→ **Task to carry out**: Could the lines from the one containing "its real number. -/" through the end of the material below be returned exactly, with nothing else?

→ **Data provided**:

____

-- ==== Sys2Proof/Laws/Wave.lean ====
section
/-!
SUPPORT. What tones, turns and COS are as numbers (R7, R9, R110), and that a proposal made from a
configuration is that configuration.
-/

namespace Sys2Proof

/-- The free reals are not 0, so the check of a tone asks its real number. -/
theorem Tone.nonpositive_iff (f : Tone) : f.nonpositive = true ↔ f.value ≤ 0 := by
  rcases f with q | ⟨_ | _, n⟩ <;> simp [nonpositive, value, mul_self_nonneg]

@[simp] theorem Turns.value_add (c : Config) (a b : Turns) :
    (a.add b).value c = a.value c + b.value c := by
  simp only [value, add]; push_cast; ring

@[simp] theorem Turns.value_sub (c : Config) (a b : Turns) :
    (a.sub b).value c = a.value c - b.value c := by
  simp only [value, sub]; push_cast; ring

@[simp] theorem Turns.value_ofTone (c : Config) (k : Rat) (b : Bool) :
    (Turns.ofTone k b).value c = (k : ℝ) * (Machine.genFreq c b).value := by
  cases b <;> simp [value, ofTone, Machine.genFreq]

/-- A product that is a known rational is that real number. -/
theorem Tone.scaled?_value {k q : Rat} {f : Tone} (h : f.scaled? k = some q) :
    (q : ℝ) = (k : ℝ) * f.value := by
  unfold scaled? at h
  split at h
  · cases h; simp_all
  · split at h
    · cases h; simp [value]
    · cases h

/-- The rational number of turns is the real number of turns. -/
theorem Turns.exact?_value {c : Config} {a : Turns} {q : Rat} (h : a.exact? c = some q) :
    (q : ℝ) = a.value c := by
  unfold exact? at h
  split at h
  · rename_i h1 h0
    cases h
    simp [value, Tone.scaled?_value h1, Tone.scaled?_value h0]
  · cases h

@[simp] theorem Config.proposal_toConfig (c : Config) : c.proposal.toConfig = c := rfl

namespace Machine

/-- COS answers values in [-1, 1] only (R9). -/
theorem cosTurns_mem (c : Config) (a : Turns) : -1 ≤ cosTurns c a ∧ cosTurns c a ≤ 1 := by
  unfold cosTurns clampUnit
  split
  · norm_num
  · split
    · norm_num
    · exact ⟨not_lt.mp ‹_›, not_lt.mp ‹_›⟩

end Machine

end Sys2Proof
end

____

→ **Exercise output**:
/-- The free reals are not 0, so the check of a tone asks its real number. -/
theorem Tone.nonpositive_iff (f : Tone) : f.nonpositive = true ↔ f.value ≤ 0 := by
  rcases f with q | ⟨_ | _, n⟩ <;> simp [nonpositive, value, mul_self_nonneg]

@[simp] theorem Turns.value_add (c : Config) (a b : Turns) :
    (a.add b).value c = a.value c + b.value c := by
  simp only [value, add]; push_cast; ring

@[simp] theorem Turns.value_sub (c : Config) (a b : Turns) :
    (a.sub b).value c = a.value c - b.value c := by
  simp only [value, sub]; push_cast; ring

@[simp] theorem Turns.value_ofTone (c : Config) (k : Rat) (b : Bool) :
    (Turns.ofTone k b).value c = (k : ℝ) * (Machine.genFreq c b).value := by
  cases b <;> simp [value, ofTone, Machine.genFreq]

/-- A product that is a known rational is that real number. -/
theorem Tone.scaled?_value {k q : Rat} {f : Tone} (h : f.scaled? k = some q) :
    (q : ℝ) = (k : ℝ) * f.value := by
  unfold scaled? at h
  split at h
  · cases h; simp_all
  · split at h
    · cases h; simp [value]
    · cases h

/-- The rational number of turns is the real number of turns. -/
theorem Turns.exact?_value {c : Config} {a : Turns} {q : Rat} (h : a.exact? c = some q) :
    (q : ℝ) = a.value c := by
  unfold exact? at h
  split at h
  · rename_i h1 h0
    cases h
    simp [value, Tone.scaled?_value h1, Tone.scaled?_value h0]
  · cases h

@[simp] theorem Config.proposal_toConfig (c : Config) : c.proposal.toConfig = c := rfl

namespace Machine

/-- COS answers values in [-1, 1] only (R9). -/
theorem cosTurns_mem (c : Config) (a : Turns) : -1 ≤ cosTurns c a ∧ cosTurns c a ≤ 1 := by
  unfold cosTurns clampUnit
  split
  · norm_num
  · split
    · norm_num
    · exact ⟨not_lt.mp ‹_›, not_lt.mp ‹_›⟩

end Machine

end Sys2Proof
end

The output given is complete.